» Task prompt:
Go through the data and retrieve each line that includes the string "mask".

» Recorded data:
-- ==== Sys2Proof/Safety.lean ====
section
/-! DEFINITION. What a sound state is, and the shapes in which the statements speak of an instruction that executes. -/

namespace Sys2Proof.Machine

/-- The memory keeps its canonical form. -/
def State.MemWf (s : State) : Prop := Memory.wf s.mem = true

/-- A word of an engine may execute: its queues are bound as it uses them (R122) and its tokens are there (R126); u is the
state with the tokens taken. -/
def State.Admits (s : State) (e : Eng) (t : Tok) (uses : List (Fin 16 × Bool)) (u : State) : Prop :=
  s.bindAll e uses = .ok () ∧ ∃ l, s.takeTokens e t = .ok (l, u)

/-- An engine has walked past the word that was executed (R93). -/
def State.Passed (s t : State) (e : Eng) : Prop := (t.path e).walk = (s.path e).walk + 1

/-- A word of A posts nothing, or no access of A is outstanding for its posts to wait for (R127). -/
def State.Calm (s : State) (t : Tok) : Prop := postsOf .A t = [] ∨ s.flight.loads = []

/-! ## Results -/

/-- The state in which an engine looks for its next word: the move is taken from the agenda and its cycles have passed. -/
def State.looks (s : State) (rest : List Move) (dt : Nat) (k : CoreId) (e : Eng) (defer : Bool) : State :=
  { ({ s with agenda := rest } : State).elapse (s.now + dt) with cur := { core := k, eng := e, defer := defer, undo := none } }

/-- op d, a, b completes with the result f gives: the sources are read in order, then the destination is written. -/
def Result3 (mk : Tok → Dst → Src → Src → Instr) (cls : Fin 16) (f : Word → Word → Word) : Prop :=
  ∀ (t : Tok) (d : Dst) (a b : Src) (s s1 s2 s3 s4 : State) (u v : Word),
    s.Admits .A t (Src.uses a ++ Src.uses b ++ Dst.uses d) s1 → s1.src a = .ok (u, s2) → s2.src b = .ok (v, s3) →
    s3.dst d (f u v) = .ok s4 → exec (mk t d a b) s = .next (s4.retire .A t cls)

/-- op d, a completes with a result that is in a relation to its source. -/
def Result2 (mk : Tok → Dst → Src → Instr) (cls : Fin 16) (rel : Word → Word → Prop) : Prop :=
  ∀ (t : Tok) (d : Dst) (a : Src) (s s1 s2 s3 : State) (u r : Word),
    s.Admits .A t (Src.uses a ++ Dst.uses d) s1 → s1.src a = .ok (u, s2) → rel u r →
    s2.dst d r = .ok s3 → exec (mk t d a) s = .next (s3.retire .A t cls)

/-- op d, a, imm completes with the result f gives. -/
def ResultI (mk : Tok → Dst → Src → Word → Instr) (cls : Fin 16) (f : Word → Word → Word) : Prop :=
  ∀ (t : Tok) (d : Dst) (a : Src) (imm : Word) (s s1 s2 s3 : State) (u : Word),
    s.Admits .A t (Src.uses a ++ Dst.uses d) s1 → s1.src a = .ok (u, s2) → s2.dst d (f u imm) = .ok s3 →
    exec (mk t d a imm) s = .next (s3.retire .A t cls)

/-- The places of the one bits of a word, ascending (R103). -/
def onesOf (m : Word) : List Nat := (List.range 64).filter fun i => m.getLsbD i

/-- bext (R103): bit j is the bit of the value at the j-th place of the mask. -/
def extracted (a m r : Word) : Prop :=
  ∀ j, j < 64 → r.getLsbD j = match (onesOf m)[j]? with
    | some i => a.getLsbD i
    | none => false

/-- bdep (R103): a place of the mask takes the bit of the value whose number is the count of the mask's places below it. -/
def deposited (a m r : Word) : Prop :=
  ∀ i, i < 64 → r.getLsbD i = (m.getLsbD i && a.getLsbD ((onesOf m).filter (· < i)).length)

/-! ## Steering words -/

/-- A conditional steering word that its owner executes, once its operand is read as v in the state s2: it goes to the target or
on, and every other engine's outcome queue takes the bit (R94). -/
def State.Steers (s s2 : State) (own : Eng) (i : Instr) (off : Word) (taken : Bool) : Prop :=
  s2.outcomeRoom own = true → ∃ w, exec i s = .next w ∧ s.Passed w own
    ∧ (w.path own).pc = (if taken then s.hostPc own + 4 * off else s.nextPc own)
    ∧ ∀ e, e ≠ own → w.path e = { s.path e with outs := (s.path e).outs ++ [taken] }

/-- The lane condition of v.br (R32, R190): some lane, every lane, no lane, or not every lane differs from zero. -/
def laneCond (c : VCond) (x : Tile) : Prop :=
  match c with
  | .any => ∃ i : Fin 1024, x[i] ≠ 0
  | .all => ∀ i : Fin 1024, x[i] ≠ 0
  | .none => ∀ i : Fin 1024, x[i] = 0
  | .nall => ∃ i : Fin 1024, x[i] = 0

/-- A conditional branch of A with its test. -/
def BranchResult (mk : Tok → Src → Word → Instr) (taken : Word → Bool) : Prop :=
  ∀ (t : Tok) (a : Src) (off v : Word) (s s1 s2 : State), s.cur.eng = .A → s.Admits .A t (Src.uses a) s1 → s.Calm t →
    s1.src a = .ok (v, s2) → s.Steers s2 .A (mk t a off) off (taken v)

/-- Another engine at a conditional steering word takes its oldest outcome bit and goes where it says (R94). -/
def FollowResult (own : Eng) (i : Word → Instr) : Prop :=
  ∀ (off : Word) (s : State) (b : Bool) (rest : List Bool), s.cur.eng ≠ own → (s.path s.cur.eng).outs = b :: rest →
    ∃ w, exec (i off) s = .next w ∧ s.Passed w s.cur.eng
      ∧ (w.path s.cur.eng).pc = (if b then s.hostPc s.cur.eng + 4 * off else s.nextPc s.cur.eng)
      ∧ (w.path s.cur.eng).outs = rest ∧ ∀ e, e ≠ s.cur.eng → w.path e = s.path e

/-! ## Memory words -/

/-- The value that n bytes give: extended by zeros, or by the highest bit (R108). -/
def extended (signed : Bool) (n : Nat) (bs : List Byte) : Word :=
  if signed then (BitVec.ofNat (8 * n) (leNat bs)).signExtend 64 else BitVec.ofNat 64 (leNat bs)

/-- The data that a load of n bytes at p reads: after the checks, and after every earlier load of A (R107, R108, R244). The state
in which its destination is written is u. -/
def State.Loads (s : State) (p : Word) (n : Nat) (bs : List Byte) (u : State) : Prop :=
  ∃ x s1 s2, s.reach p n .load = .ok (x, s1) ∧ s1.performLoads s1.flight.loads.length = .ok s2
    ∧ s2.fetchData p x n = .ok bs ∧ u = (s2.peerReceipt .A x).touched x n

/-- A load whose data arrives at once. -/
def LoadResult (mk : Tok → Dst → Src → Word → Instr) (n : Nat) (signed : Bool) : Prop :=
  ∀ (t : Tok) (d : Dst) (base : Src) (imm b : Word) (bs : List Byte) (s s1 s2 s3 s4 : State),
    s.Admits .A t (Src.uses base ++ Dst.uses d) s1 → s1.src base = .ok (b, s2) →
    s2.Loads (b + imm * BitVec.ofNat 64 n) n bs s3 → s.cur.defer = false →
    s3.dst d (extended signed n bs) = .ok s4 → exec (mk t d base imm) s = .next (s4.retire .A t 2)
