/-- R314, R325, R293: ECLAIM takes word 0 of the account it names and clears it; a 0 written to ESAT clears the flag of the cell's
domain and leaves its COUNT; SCHEDCMD asks the cell at a site, or every cell of a domain on the die, to leave; TLBINV drops the
cached translations that it names on both dies and no other, once no access of the domain is under way.
R269, R268, R247: CTXREC takes 0, or the address of a record that passes its checks, with SMTHETA and SMTAG.CTX from the record;
CKSLOT takes a region that lies below the fault page; PBLEN with EN = 0 frees its slot, and with EN = 1 registers the buffer afresh
where the length word and the addresses are sound.
The model's choices: that the reserved bits of SCHEDCMD, TLBINV and ECLAIM are ignored is log entry 25; that TLBINV waits for outstanding
loads, and what is dropped beside the pages that it names, is log entry 26. -/
def Obligations.AccountsAndRegisters : Prop :=
  ((∀ (s : State) (v : Word), s.MemWf → (s.writeEclaim v).core.eclaim = BitVec.ofNat 64 (s.account (v.extractLsb' 0 16))
      ∧ (s.writeEclaim v).sysWord 0 (accountOff (v.extractLsb' 0 16)) = 0
      ∧ ∀ d, d ≠ v.extractLsb' 0 16 → (s.writeEclaim v).sysWord 0 (accountOff d) = s.sysWord 0 (accountOff d))
    ∧ (∀ (s : State) (v : Word), s.MemWf → v.getLsbD 0 = false →
      (s.writeEsat v).sysWord 0 (accountOff s.domain) = s.account s.domain % 2 ^ 48
        ∧ (s.writeEsat v).sysWord 0 (accountOff s.domain + 8) = s.sysWord 0 (accountOff s.domain + 8))
    ∧ (∀ (s : State) (k : CoreId) (v : Word), v.extractLsb' 60 4 = 1 → v.extractLsb' 32 8 = BitVec.ofNat 8 (siteOf k) →
      (v.getLsbD 40 = decide (dieOf k = 1) → s.cores[k].cell.status ≠ .idle → (∀ h, s.cores[k].cell.status ≠ .held h) →
          s.cores[k].leave = none →
          recGang s.cores[k].cell.ident.record = false →
          s.writeSchedcmd (dieOf k) v = s.askLeave k (s.chooseSlot k) ∧ (s.writeSchedcmd (dieOf k) v).cores[k].leave ≠ none)
        ∧ (v.getLsbD 40 ≠ decide (dieOf k = 1) → s.writeSchedcmd (dieOf k) v = s))
    ∧ (∀ (s : State) (d : DieId) (v : Word), v.extractLsb' 60 4 = 2 → ∀ k : CoreId,
      (v.getLsbD 40 = decide (d = 1) → dieOf k = d → s.cores[k].cell.status ≠ .idle → (∀ h, s.cores[k].cell.status ≠ .held h) →
          s.cores[k].cell.ident.domain = v.extractLsb' 0 16 → (s.writeSchedcmd d v).cores[k].leave ≠ none)
        ∧ (v.getLsbD 40 ≠ decide (d = 1) → s.writeSchedcmd d v = s)
        ∧ (s.cores[k].cell.status = .idle → (s.writeSchedcmd d v).cores[k] = s.cores[k]))
    ∧ (∀ (s s1 : State) (v : Word) (k : CoreId), s.performLoads s.flight.loads.length = .ok s1 →
      s1.cores[k].loadsOut (v.extractLsb' 48 16) = true → s1.cores[k].cell.frozen = false →
      s.writeTlbinv v = .error (.wait .unit none))
    ∧ ∀ (s : State) (v : Word), s.flight.loads = [] → (∀ k : CoreId, s.cores[k].loadsOut (v.extractLsb' 48 16) = false) →
      ∃ w, s.writeTlbinv v = .ok w
        ∧ (∀ (d : DieId) (t : TlbEntry), t ∈ (w.die d).tlb ↔ t ∈ (s.die d).tlb
          ∧ ¬ (t.domain = v.extractLsb' 48 16 ∧ (v.getLsbD 47 = true
            ∨ (t.vpn ≤ (v.extractLsb' 0 41).toNat ∧ (v.extractLsb' 0 41).toNat < t.vpn + t.units))))
        ∧ (∀ (k : CoreId) (t : TlbEntry), t ∈ w.cores[k].micro ↔ t ∈ s.cores[k].micro
          ∧ ¬ (t.domain = v.extractLsb' 48 16 ∧ (v.getLsbD 47 = true
            ∨ (t.vpn ≤ (v.extractLsb' 0 41).toNat ∧ (v.extractLsb' 0 41).toNat < t.vpn + t.units))))
        ∧ ∀ p ∈ w.stores, w.cores[p.core].cell.ident.domain = v.extractLsb' 48 16 → 3 ≤ p.level)
    ∧ ((∀ (s : State), s.writeCtxrec 0 = .ok (s.setCtx { s.cell.ctx with ctxrec := 0 }))
    ∧ (∀ (s u : State) (v : Word) (r : CtxRec), v ≠ 0 → s.ctxRecord v = .ok (r, u) → ∃ w, s.writeCtxrec v = .ok w
      ∧ w.cell.ctx = { s.cell.ctx with ctxrec := v } ∧ w.misc = { s.misc with smtheta := r.theta, smtag := r.ctxno ++ s.misc.smtag.extractLsb' 0 24 })
    ∧ (∀ (s : State) (v : Word), (v.extractLsb' 0 6 = 0 ∧ (v.extractLsb' 32 11).toNat ≤ 1024
        ∧ (v.extractLsb' 32 11 = 0 ∨ (v.extractLsb' 0 21).toNat + 64 * (v.extractLsb' 32 11).toNat ≤ 0x17F000) →
          s.writeCkslot v = .ok (s.setCtx { s.cell.ctx with ckslot := 0#21 ++ v.extractLsb' 32 11 ++ 0#11 ++ v.extractLsb' 0 21 }))
      ∧ (v.extractLsb' 0 6 ≠ 0 → s.writeCkslot v = .error (.fault { kind := .shape, code := 0x620 })))
    ∧ (∀ (s : State) (v : Word), v.getLsbD 63 = false → ∃ w, s.writePblen v = .ok w
      ∧ (w.cell.slots[s.misc.pbsel]).en = false ∧ (w.cell.slots[s.misc.pbsel]).b0 = (s.cell.slots[s.misc.pbsel]).b0
      ∧ (∀ p ∈ w.pubs, ¬ (p.owner = s.cell.ident.serial ∧ p.slot = s.misc.pbsel))
      ∧ ∀ j, j ≠ s.misc.pbsel → w.cell.slots[j] = s.cell.slots[j])
    ∧ ∀ (s : State) (v b0 b1 : Word) (n : Nat), v.getLsbD 63 = true → b0 = (s.cell.slots[s.misc.pbsel]).b0 →
      b1 = (s.cell.slots[s.misc.pbsel]).b1 → n = (v.extractLsb' 0 32).toNat →
      (v.extractLsb' 32 27 ≠ 0 ∨ 4 < (v.extractLsb' 59 3).toNat →
          s.writePblen v = .error (.fault { kind := .shape, code := BitVec.ofNat 32 (0x508 + s.misc.pbsel.val) }))
        ∧ (v.extractLsb' 32 27 = 0 → (v.extractLsb' 59 3).toNat ≤ 4 → b0.toNat % 64 ≠ 0 ∨ b1.toNat % 64 ≠ 0 →
          s.writePblen v = .error (.fault { kind := .shape, code := BitVec.ofNat 32 (0x510 + s.misc.pbsel.val) }))
        ∧ (v.extractLsb' 32 27 = 0 → (v.extractLsb' 59 3).toNat ≤ 4 → backingOk b0 = true → backingOk b1 = true →
          (s.cell.slots[s.misc.pbsel]).ver = 0 → n ≠ 0 → n % 64 = 0 → n ≤ 0x10000000 →
          (b0.toNat + n ≤ b1.toNat ∨ b1.toNat + n ≤ b0.toNat) → (∀ j, j ≠ s.misc.pbsel → (s.cell.slots[j]).en = false) →
          ∃ w p, s.writePblen v = .ok w ∧ (w.cell.slots[s.misc.pbsel]).len = v ∧ (w.cell.slots[s.misc.pbsel]).en = true
            ∧ w.pubs.filter (fun q => q.owner == s.cell.ident.serial && q.slot == s.misc.pbsel) = [p]
            ∧ p.flipped = false ∧ p.written = []))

» Result of this exercise:
/-- bext (R103): bit j is the bit of the value at the j-th place of the mask. -/
/-- bdep (R103): a place of the mask takes the bit of the value whose number is the count of the mask's places below it. -/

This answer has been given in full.